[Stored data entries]
+--
/-- A state request at its edge (R47), checked again: a request for the state the drive is in, or CONFIG while it drains towards
CONFIG, changes nothing; at most one transition is made at an edge (R46). None: it is refused. -/
def applyRequest (s : State) (m : Master) (v : Nat) : Option State :=
  let cause := match m with | .host => 2 | .sideband => 3
  if !requestAllowed s then none
  else
    let s' := odSet s 0x1011 0 v
    if v = 2 then
      if s.dev.state = .run then
        (if mayMove s then
          some (goTo { s' with dev := { s'.dev with drainForActivation := false, drainBell := s.bell.ticks } } .drain cause 0)
        else none)
      else some s'
    else if s.dev.state = .run then some s'
    else if mayMove s then some (goTo s' .run cause 0)
    else none

/-- Answer an accepted write that has met its edge; one whose queue a controller-level reset deleted has no answer (R41). -/
def answerApplied (s : State) (a : Accepted) (x : OdAnswer) : State := if a.mute then s else answerOd s a.via false true x

/-- Apply one accepted write and answer it (R41). A reset that began at this edge discards the writes after it. -/
def applyAccepted (s : State) (a : Accepted) : State :=
  if s.dev.state = .boot || stopped s then s
  else if a.idx = 0x1011 then
    match applyRequest s a.via.master ((a.values.head?.map (fun p => p.2)).getD 0) with
    | none => answerApplied s a ⟨5, a.ty, 0, a.len, []⟩
    | some s => answerApplied s a ⟨0, a.ty, a.len, a.len, []⟩
  else
    let s := a.values.foldl (fun s p => applyMember a.via.master s a.idx p.1 p.2) s
    answerApplied (afterWrite s a.idx) a ⟨0, a.ty, a.len, a.len, []⟩

/-- Apply the writes that are due, in service order (R43). -/
def applyWrites (s : State) : State :=
  let due := s.steward.accepted.filter (dueWrite s)
  due.foldl applyAccepted { s with steward := { s.steward with accepted := s.steward.accepted.filter (fun a => !dueWrite s a) } }

end Sys2Proof.Machine
end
+--
▶ What this task involves:
If a line in the records includes the string "values", copy it.

▶ Output of the task:
    match applyRequest s a.via.master ((a.values.head?.map (fun p => p.2)).getD 0) with
    let s := a.values.foldl (fun s p => applyMember a.via.master s a.idx p.1 p.2) s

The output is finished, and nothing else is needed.